CAMERA also provides high-performance networking access and grid-based computing, and a large amount of rotating storage to support analyses. The project sustains version updates and software upgrades training sessions, and periodic solicitation of feedback to ensure the infrastructure and services continue to serve the needs of the scientific community. The success of this project will depend heavily on continuous input from the genomics, microbiology, molecular biology, ecology, and related communities about their needs and priorities. We encourage your feedback on the utility of the tools and data sets we make available and how we can improve on them in subsequent releases.

The approaches and observations in metagenonmics represents a major scientific revolution, which led a National Academy of Sciences study to call it a new science.
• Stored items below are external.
theorem InvertedPair.engineStep (h : InvertedPair w w' s s') : InvertedPair w w' (engineStep s) (engineStep s') := by
  obtain ⟨x, rfl⟩ : ∃ x, s' = s.twin x := ⟨s', h.eq_twin⟩
  cases hen : s.enabled .engine with
  | false => rwa [engineStep_of_disabled hen, engineStep_of_disabled ((twin_enabled _).trans hen)]
  | true =>
    obtain ⟨hb, ⟨k, rest, hs, hf⟩ | ⟨rest, hs⟩⟩ := engine_enabled_cases hen
    · rw [engineStep_of_write hb hs hf, engineStep_of_write (s := s.twin x) hb hs hf]
      exact h.consume k rest
    · rw [engineStep_of_disarm hb hs, engineStep_of_disarm (s := s.twin x) hb hs]
      exact h.congr (y := x) ⟨rfl, rfl, rfl, rfl⟩ ⟨rfl, rfl, rfl⟩

/-! ### The other agents in both states -/

theorem afterPick_nil (h : s.env.sched = []) : s.afterPick = { s with env.drawNo := s.env.drawNo + 1 } := by
  simp [State.afterPick, h]

theorem twin_afterPick : (s.twin x).afterPick = s.afterPick.twin x := by
  cases hsched : s.env.sched with
  | nil => rw [afterPick_nil hsched, afterPick_nil (s := s.twin x) hsched]; rfl
  | cons a as => rw [afterPick_cons hsched, afterPick_cons (s := s.twin x) hsched]; rfl

theorem twin_tickEvent : tickEvent (s.twin x) = (tickEvent s).twin x :=
  (apply_ite (fun u : State => u.twin x) (s.tickArmed = true) (takeTick s) s).symm

theorem twin_writeReg (r : Reg) (v : Word) : writeReg r v (s.twin x) = (writeReg r v s).twin x := by
  cases r <;> rfl

/-- R62: a read may return different values in a pair, as STATUS shows the pin and ACT_LVL. -/
theorem twin_readAccess {a : HostAddr} {n : Width} {rest : List HostOp} (h : readAccess a n rest s = .next t) :
    ∃ v, readAccess a n rest (s.twin x) = .next (t.twin (x.recordRead v)) := by
  cases hoff : a.offset? s.env.base with
  | none => simp [readAccess, hoff] at h
  | some off =>
    cases had : admitted off n with
    | none =>
      rw [readAccess_bad rest hoff had] at h
      cases h
      exact ⟨0, readAccess_bad (s := s.twin x) rest hoff had⟩
    | some r =>
      obtain ⟨rfl, rfl⟩ := admitted_some had
      rw [readAccess_reg rest hoff] at h
      cases h
      exact ⟨readReg r (s.twin x), readAccess_reg (s := s.twin x) rest hoff⟩

theorem twin_writeAccess {a : HostAddr} {n : Width} {v : Word} {rest : List HostOp} (hb : s.busy = true)
    (h : writeAccess a n v rest s = .next t) : writeAccess a n v rest (s.twin x) = .next (t.twin x) := by
  cases hoff : a.offset? s.env.base with
  | none => simp [writeAccess, hoff] at h
  | some off =>
    cases had : admitted off n with
    | none =>
      rw [writeAccess_bad v rest hoff had] at h
      cases h
      exact writeAccess_bad (s := s.twin x) v rest hoff had
    | some r =>
      obtain ⟨rfl, rfl⟩ := admitted_some had
      by_cases hr : r = .cmd
      · subst hr
        rw [writeAccess_cmd_of_busy v rest hoff had hb] at h
        cases h
        exact writeAccess_cmd_of_busy (s := s.twin x) v rest hoff had hb
      · rw [writeAccess_reg v rest hr hoff] at h
        cases h
        rw [writeAccess_reg (s := s.twin x) v rest hr hoff, twin_writeReg]
        rfl

theorem hostStep_of_read {a : HostAddr} {n : Width} {rest : List HostOp} (hh : s.halted = false)
    (ht : s.env.todo = .read a n :: rest) : hostStep s = readAccess a n rest s := by
  simp [hostStep, hh, ht]

theorem hostStep_of_write {a : HostAddr} {n : Width} {v : Word} {rest : List HostOp} (hh : s.halted = false)
    (ht : s.env.todo = .write a n v :: rest) : hostStep s = writeAccess a n v rest s := by
  simp [hostStep, hh, ht]

/-- A host that BUSY = 1 keeps from commands (R69) does the same in both states but for the values it reads. -/
theorem twin_hostStep (hb : s.busy = true) (h : hostStep s = .next t) :
    ∃ reads, hostStep (s.twin x) = .next (t.twin { x with env.reads := reads }) := by
  cases hh : s.halted with
  | true =>
    rw [hostStep_of_halted hh] at h
    cases h
    exact ⟨x.env.reads, hostStep_of_halted (s := s.twin x) hh⟩
  | false =>
    match ht : s.env.todo with
    | [] =>
      rw [hostStep_of_todo_nil ht] at h
      cases h
      exact ⟨x.env.reads, hostStep_of_todo_nil (s := s.twin x) ht⟩
    | .read a n :: rest =>
      rw [hostStep_of_read hh ht] at h
      obtain ⟨v, hv⟩ := twin_readAccess (x := x) h
      exact ⟨_, (hostStep_of_read (s := s.twin x) hh ht).trans hv⟩
    | .write a n v :: rest =>
      rw [hostStep_of_write hh ht] at h
      exact ⟨x.env.reads, (hostStep_of_write (s := s.twin x) hh ht).trans (twin_writeAccess hb h)⟩

/-- While a transmission is in progress, every agent but the engine and an enabled watchdog does the same in both states. -/
theorem twin_agentStep {a : Agent} (hb : s.busy = true) (ha : a ≠ .engine) (hw : a = .wdt → s.pwr.wdtEn = false)
    (h : agentStep a s = .next t) :
    ∃ reads, agentStep a (s.twin x) = .next (t.twin { x with env.reads := reads }) := by
  cases a with
  | host => exact twin_hostStep hb h
  | engine => exact absurd rfl ha
  | tick => cases h; exact ⟨x.env.reads, congrArg _ twin_tickEvent⟩
  | edge => cases h; exact ⟨x.env.reads, rfl⟩
  | wdt =>
    rw [agentStep_of_disabled (a := .wdt) (hw rfl)] at h
    cases h
    exact ⟨x.env.reads, agentStep_of_disabled (a := .wdt) (s := s.twin x) (hw rfl)⟩

/-- R136: while a transmission is in progress and no WDT reset happens, every step of one state of a pair is a step of the
other, to a pair. -/
theorem InvertedPair.step (h : InvertedPair w w' s s') (hb : s.busy = true)
    (hw : s.nextAgent = .wdt → s.pwr.wdtEn = false) (hstep : step s = .next t) :
    ∃ t', step s' = .next t' ∧ InvertedPair w w' t t' := by
  obtain ⟨x, rfl⟩ : ∃ x, s' = s.twin x := ⟨s', h.eq_twin⟩
  have hagent : Machine.step (s.twin x) = agentStep s.nextAgent (s.afterPick.twin x) := by rw [← twin_afterPick]; rfl
  by_cases ha : s.nextAgent = .engine
  · have hpick : InvertedPair w w' s.afterPick (s.afterPick.twin x) := h.congr (by simp) ⟨rfl, rfl, rfl⟩
    rw [step_engine ha] at hstep
    cases hstep
    rw [hagent, ha]
    exact ⟨_, rfl, hpick.engineStep⟩
  · obtain ⟨reads, ht'⟩ := twin_agentStep (x := x) (s := s.afterPick) (by simpa using hb) ha (by simpa using hw) hstep
    obtain ⟨-, -, -, hactive, -, hlevel, -, hwave, -⟩ := noCancellation s t hb hstep ha hw
    exact ⟨_, hagent.trans ht', h.congr ⟨hactive, hlevel, hwave, step_endLevel hstep⟩ ⟨rfl, rfl, rfl⟩⟩

end

/-- Settles O60: a SEND and each later step keep the pair. -/
theorem inversionLaw : Obligations.InversionLaw :=
  ⟨fun _ _ _ _ _ _ h hexec => h.exec_send hexec, fun _ _ _ _ _ h hb hw hstep => h.step hb hw hstep⟩

end Sys2Proof.Machine
end

section
/-! PROOFS. The transmission family (41_transmit): the counter realisation (R129) emits the pulse program. -/

namespace Sys2Proof.Machine

/-- From `pos` the counters emit the elements `us`, one per step, and then stand at `pos'`. -/
def Emits (p : Protocol) (c : Word) (l : Nat) (pos : CounterPos) (us : List Elem) (pos' : CounterPos) : Prop :=
  ∀ steps, CounterPos.emitted p c l (us.length + steps) pos = us ++ CounterPos.emitted p c l steps pos'

/-- The kind of the units of a segment (R129). -/
def Seg.kind : Seg → Kind
  | .high => .act
  | .low => .idl

section
variable {p : Protocol} {c : Word} {l : Nat}

theorem Emits.nil (pos : CounterPos) : Emits p c l pos [] pos := fun steps => by simp

theorem Emits.append {pos pos' pos'' : CounterPos} {us vs : List Elem} (h : Emits p c l pos us pos')
    (h' : Emits p c l pos' vs pos'') : Emits p c l pos (us ++ vs) pos'' := fun steps => by
  rw [List.length_append, Nat.add_assoc, h, h', List.append_assoc]

theorem Emits.step {pos : CounterPos} {e : Elem} (h : pos.emit = [e]) : Emits p c l pos [e] (pos.advance p c l) :=
  fun steps => by rw [List.length_singleton, Nat.add_comm, CounterPos.emitted, h]

theorem emit_running (rep : Nat) (idx : Option Nat) (seg : Seg) (cnt : Nat) :
    (CounterPos.running ⟨rep, idx, seg, cnt⟩).emit = [.write seg.kind] := by
  cases seg <;> rfl

/-- A segment emits its units, and its last unit decides what comes next. -/
theorem emits_segment (rep : Nat) (idx : Option Nat) (seg : Seg) (n : Nat) :
    Emits p c l (.running ⟨rep, idx, seg, n + 1⟩) (List.replicate (n + 1) (.write seg.kind))
      (Counters.advance p c l ⟨rep, idx, seg, 1⟩) := by
  induction n with
  | zero => exact .step (emit_running ..)
  | succ n ih =>
    have hadvance : (CounterPos.running ⟨rep, idx, seg, n + 2⟩).advance p c l = .running ⟨rep, idx, seg, n + 1⟩ := by
      simp [CounterPos.advance, Counters.advance]
    exact .append (us := [_]) (hadvance ▸ .step (emit_running ..)) ih

/-- The same for a segment of a 16-bit count that is not 0. -/
theorem emits_segment_half (rep : Nat) (idx : Option Nat) (seg : Seg) {x : Half} (hx : x ≠ 0#16) :
    Emits p c l (.running ⟨rep, idx, seg, x.toNat⟩) (List.replicate x.toNat (.write seg.kind))
      (Counters.advance p c l ⟨rep, idx, seg, 1⟩) := by
  obtain ⟨n, hn⟩ := Nat.exists_eq_succ_of_ne_zero (BitVec.toNat_ne_iff_ne.mpr hx)
  rw [hn]
  exact emits_segment rep idx seg n

/-- R129: after the high segment comes the low one, or the next pulse where the low segment is empty. -/
theorem emits_after_high (rep : Nat) (idx : Option Nat) :
    Emits p c l (Counters.advance p c l ⟨rep, idx, .high, 1⟩)
      (List.replicate (pulseAt p c idx).2.toNat (.write .idl)) (nextPulse p c l rep idx) := by
  by_cases hlow : (pulseAt p c idx).2 = 0#16
  · have hskip : Counters.advance p c l ⟨rep, idx, .high, 1⟩ = nextPulse p c l rep idx := if_pos hlow
    rw [hskip, hlow]
    exact .nil _
  · have henter : Counters.advance p c l ⟨rep, idx, .high, 1⟩ =
        .running ⟨rep, idx, .low, (pulseAt p c idx).2.toNat⟩ := if_neg hlow
    rw [henter]
    exact emits_segment_half rep idx .low hlow

/-- R124, R129: a pulse that is not degenerate emits its units. -/
theorem emits_pulse (rep : Nat) (idx : Option Nat) (hne : emptyTiming (pulseAt p c idx) = false) :
    Emits p c l (.running (enterPulse p c rep idx)) (units (pulseAt p c idx)) (nextPulse p c l rep idx) := by
  by_cases hhigh : (pulseAt p c idx).1 = 0#16
  · have hlow : (pulseAt p c idx).2 ≠ 0#16 := fun hlow => by simp [emptyTiming, hhigh, hlow] at hne
    have henter : enterPulse p c rep idx = ⟨rep, idx, .low, (pulseAt p c idx).2.toNat⟩ := if_pos hhigh
    rw [henter, units, hhigh]
    exact emits_segment_half rep idx .low hlow
  · have henter : enterPulse p c rep idx = ⟨rep, idx, .high, (pulseAt p c idx).1.toNat⟩ := if_neg hhigh
    rw [henter]
    exact (emits_segment_half rep idx .high hhigh).append (emits_after_high rep idx)

/-- R121, R123: from bit `i - 1` on, or from the sync pulse where `i = 0`, the rest of a frame is emitted. -/
theorem emits_frame (rep i : Nat) (hsync : emptyTiming (syncTiming p) = false)
    (hbits : ∀ b ∈ codeBits c i, emptyTiming (bitTiming p b) = false) :
    Emits p c l (.running (enterPulse p c rep (firstIdx i))) (frame p c i) (nextPulse p c l rep none) := by
  induction i with
  | zero => exact emits_pulse rep none hsync
  | succ i ih =>
    obtain ⟨hbit, hrest⟩ := List.forall_mem_cons.mp hbits
    have hnext : nextPulse p c l rep (some i) = .running (enterPulse p c rep (firstIdx i)) := by cases i <;> rfl
    have hframe : frame p c (i + 1) = units (bitTiming p (c.getLsbD i)) ++ frame p c i := by
      simp [frame, codeBits]
    rw [hframe]
    exact (emits_pulse rep (some i) hbit).append (hnext ▸ ih hrest)

/-- R121: `n` frames are emitted, and the counters then stand at the TRAIL. -/
theorem emits_frames (n : Nat) (hsync : emptyTiming (syncTiming p) = false)
    (hbits : ∀ b ∈ codeBits c l, emptyTiming (bitTiming p b) = false) :
    Emits p c l (counterStart p c l n) (List.replicate n (frame p c l)).flatten .trail := by
  induction n with
  | zero => exact .nil _
  | succ r ih =>
    have hnext : nextPulse p c l (r + 1) none = counterStart p c l r := by cases r <;> rfl
    exact (emits_frame (r + 1) l hsync hbits).append (hnext ▸ ih)

theorem emits_trail : Emits p c l .trail [.write .trail, .disarm] .finished :=
  .append (us := [_]) (.step rfl) (.step rfl)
For example, marine metagenomics is emerging as a focus for innovation at the interface of marine environmental science and information technology. Similar scientific dynamics arise from soil metagenomics and the study of host-based metagenomics or microbiomes. The pace of development and the power of gene sequencing for biological discovery are increasing rapidly with the application of shotgun sequencing technology to entire microbial communities.

Unlike the traditional culture-based sequencing methods, metagenomics arises from a breakthrough sequencing approach to examine the interaction of countless microbial species present at a specific environmental location and offers tremendous potential to understand better the functioning of natural ecosystems. It is enabling scientists to consider each gene in the context of its ecology: the composition of the rest of the community, the environmental conditions in which it is found, and its relationships with other species (and when relevant, with its host) with which it is found at other times and places.

Responding the opportunities and challenges of the new science, this resource, when fully annotated, will form a Knowledge Base of federated (microbial ecological) information relating to genomic sequences and their associated metadata to support a fundamental paradigm shift in the way in which the biological and biomedical sciences develop in the 21st century.